We are of the opinion, however, that only claims 3, 4, and 7 which specifically claim the thermally responsive control means should be held valid. Claims 1, 2, and 8 are too broad to be sustained, since in each there is an attempt to claim any and all means of automatic control which stops the process when reactivation is complete while appellee's patent teaches only the use of the thermally responsive means. There may be other means just as effective yet to be discovered. The field should not be closed to invention. Moreover, other kinds of automatic control are disclosed in references such as Cooke, No. 870,546, and Carroll, No. 1,567,710. Taggart v. Bremner, 295 F. 506 (C. C. A. 7); Holland Furniture Co. v. Perkins Glue Co., 277 U.S. 246, at pages 257, 258, 48 S. Ct. 474, 72 L. Ed. 868.

Appellants' structure is the same in principle, and, in substantial effect, has all of the elements specified in claims 3, 4, and 7 of the patent. It adopts the basic conception of a thermally responsive automatic control means which reacts to the rising temperature at the outlet end of the material container to shut down the machine following complete reactivation of the material. It is true that appellants' thermostat is located, not in the air cap in the container, but in an adjoining container into which the heated air passes directly from the discharge end of the material container.

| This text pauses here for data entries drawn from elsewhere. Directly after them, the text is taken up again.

/-- A change of the teams that reaches those of waiting clusters as well (R359, R367: an action and a shootdown reach a group
wherever it has been restored). -/
def withWaiting (s : State) (f : State → State) : State :=
  match waitingTeams s with
  | [] => f s
  | ts =>
    let s := f { s with teams := s.teams ++ ts }
    let now (t : Team) : Team := (team? s t.uid).getD t
    { s with
      teams := s.teams.filter (fun t => !ts.any (fun u => u.uid == t.uid)),
      ctxs := s.ctxs.map (fun x => { x with grids := x.grids.map (fun g =>
        { g with waiting := g.waiting.map (fun p => { p with teams := p.teams.map now }) }) }) }

def copyIs (s : State) (a : ActionId) (c : Copy) : Bool :=
  (c.writer.ctx == a.ctx && c.writer.acc == a.acc && c.writer.cix == a.cix && c.writer.k == a.k && c.writer.group == a.group)
  || s.teams.any (fun t => actionTeam s a t && t.uid == c.w.uid && c.w.group == a.group)

def copyPaused (c : Copy) : Bool := match c.state with | .paused _ => true | _ => false

/-- Copies and matrix-engine transfers of the group that wait at a translation fault run on. -/
def resumePaused (s : State) (a : ActionId) : State :=
  { s with
    copies := updIf (fun c => copyIs s a c && copyPaused c) (fun c => { c with state := .running }) s.copies,
    teams := updIf (actionTeam s a) (fun t => { t with
      mq := t.mq.map (fun m => if m.group == a.group then { m with paused := none } else m) }) s.teams }

def hasPaused (s : State) (a : ActionId) : Bool :=
  s.copies.any (fun c => copyIs s a c && copyPaused c)
  || s.teams.any (fun t => actionTeam s a t && t.mq.any (fun m => m.group == a.group && m.paused.isSome))

/-- The action register's status (R367). -/
def setActionStatus (s : State) (st : Nat) : State := setCmd s 0x4008C0 63 62 61 1 st

/-- The threads that took the fault continue after I (R367). -/
def skipGroup (s : State) (w : Where) : State :=
  match team? s w.uid with
  | none => s
  | some t =>
    match ctxOf s t with
    | none => s
    | some x =>
      let s := (faultedLanes s w).foldl (fun s l => modThread s w l (fun th =>
        { th with pc := BitVec.ofNat 64 (afterInstr s t x th.pc.toNat), status := .running, parked := false })) s
      modGroup s w (fun g => { g with stopped := false, parked := none, also := [], argsRead := true })

/-- The threads that took the fault end as by EXIT (R184, R367). -/
def endGroup (s : State) (w : Where) : State :=
  let s := (faultedLanes s w).foldl (fun s l => endThread s w l) s
  let s := modGroup s w (fun g => { g with stopped := false, parked := none, also := [], argsRead := true })
  if w.uid < 256 then
    let pc := queuePc s w.uid
    modQueue s w.uid (fun r => { r with state := 5, run := false, pc := BitVec.ofNat 56 pc })
  else s

/-- The identity is that of a watchdog's entry (R368): a grid that has been accepted and has not completed. -/
def watchdogNamed (s : State) (a : ActionId) : Bool :=
  a.cix == 0 && a.k == 0 && a.group == 0 && (ctx? s a.ctx).any (fun x => x.wdog != 0
    && (x.launches.any (fun l => l.acc == a.acc) || x.grids.any (fun g => g.acc == a.acc)))

/-- Actions 0 to 2 on the groups that are there. -/
def actOn (a : ActionId) (act : Nat) (s : State) : State :=
  let gs := actionGroups s a
  if gs.isEmpty && (act != 0 || !hasPaused s a) then setActionStatus s 2
  else setActionStatus (match act with
    | 0 => gs.foldl resumeGroup (resumePaused s a)
    | 1 => gs.foldl skipGroup s
    | _ => gs.foldl endGroup s) 0

/-- An action on the group that the register names; act 3 also ends the context of a grid that a watchdog's entry names
(R368; log 34). -/
def takeAction (s : State) (word act : Nat) : State :=
  let keep := setBits (setBits (ctlGet s 0x4008C0) 24 0 (bits word 24 0)) 30 28 act
  let s := ctlSet s 0x4008C0 keep
  let a := actionId s word
  if act < 3 then withWaiting s (actOn a act)
  else if act != 3 then setActionStatus s 3
  else if (actionGroups { s with teams := s.teams ++ waitingTeams s } a).isEmpty && !watchdogNamed s a then setActionStatus s 2
  else setActionStatus (endCtx s a.ctx) 0

/-- R367 ACTION_REPLAY. -/
def execActionReplay (word : Word) (s : State) : Host.Outcome State Fault Refusal := .next (takeAction s word.toNat 0)
/-- R367 ACTION_SKIP. -/
def execActionSkip (word : Word) (s : State) : Host.Outcome State Fault Refusal := .next (takeAction s word.toNat 1)
/-- R367 ACTION_END. -/
def execActionEnd (word : Word) (s : State) : Host.Outcome State Fault Refusal := .next (takeAction s word.toNat 2)
/-- R367 ACTION_DESTROY. -/
def execActionDestroy (word : Word) (s : State) : Host.Outcome State Fault Refusal := .next (takeAction s word.toNat 3)

/-! ## Shootdowns (R357-R359) -/

def setShootStatus (s : State) (st : Nat) : State := setCmd s 0x400808 63 62 61 1 st
def shootStatus (s : State) : Nat := bits (ctlGet s 0x400808) 62 61

/-- Context, start and length of the shootdown that the register holds. -/
def shootRange (s : State) : Nat × Nat × Nat :=
  let w := ctlGet s 0x400808
  (bits w 47 32, bits (ctlGet s 0x400800) 55 12 * 4096, 2 ^ bits w 7 0)

/-- A shootdown starts, or is refused; a write while one is in progress changes nothing. -/
def startShootdown (s : State) (word : Nat) : State :=
  if shootStatus s == 1 then s
  else
    let s := ctlSet s 0x400808 (setBits (setBits (ctlGet s 0x400808) 47 32 (bits word 47 32)) 7 0 (bits word 7 0))
    let (ctx, va, n) := shootRange s
    let lg := bits word 7 0
    if lg < 12 || 56 < lg || va % n != 0 then setShootStatus s 2
    else setShootStatus { s with shootdown := some (ctx, va, n) } 1

/-- No translation of a range, and no fetched sector of it, is kept (R357, R358). -/
def dropTranslations (s : State) (id va n : Nat) : State :=
  { s with
    kept := s.kept.filter (fun k => !(k.ctx == id && decide (k.va < va + n) && decide (va < k.va + k.size))),
    cores := s.cores.map (fun c => { c with icache := c.icache.filter (fun i =>
      !(i.ctx == id && decide (16 * i.va < va + n) && decide (va < 16 * i.va + 16))) }) }

/-- Parked groups, copies and transfers with an address in the range replay (R359). -/
def replayRange (id : Nat) (covered : Nat → Bool) (s : State) : State :=
  let ofCtx (t : Team) : Bool := (ctxOf s t).any (fun x => x.id == id) && !t.lost
  let ws : List Where := s.teams.flatMap (fun t => if ofCtx t then
    (t.groups.filter (fun g => g.parked.isSome && (g.parked.toList ++ g.also).any covered)).map (fun g => { uid := t.uid, group := g.idx }) else [])
  let s := ws.foldl replayGroup s
  let on (c : Copy) : Bool := c.writer.ctx == id && (match c.state with | .paused a => covered a | _ => false)
  { s with
    copies := updIf on (fun c => { c with state := .running }) s.copies,
    teams := updIf (fun t => t.ctx == id) (fun t => { t with
      mq := t.mq.map (fun m => if m.paused.any covered then { m with paused := none } else m) }) s.teams }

It is also true that appellants' structure shows a rearrangement and a reversal of parts. But the parts as rearranged have the same functional relation as in the patent. Form does not constitute the essence of the patent in suit nor is the particular form suggested essential to the performance of its functions. Wherefore, the rearrangement or reversal of its parts or a mere change in the location of the parts will not avoid infringement. Walker on Patents (6th Ed.) vol. 1, § 419; Adam v. Folger, supra. There is no essential difference in the two structures, and we hold that appellants' structure infringes claims 3, 4, and 7 of appellee's patent.

In view of the foregoing, we are of the opinion that the decree of the District Court should be modified as follows: (1) The part that declares the trade-mark registration rights of the parties should be eliminated. (2) The part that deals with patent No. 1,- *892 594,947 should be modified to hold claims 1, 2, and 7 valid but not infringed, and claims 4 and 9 to be valid and infringed. (3) The part that deals with patent No. 1,667,316 should be modified to hold claims 1, 2, and 8 invalid, and claims 3, 4, and 7 valid and infringed. So modified, the decree is affirmed.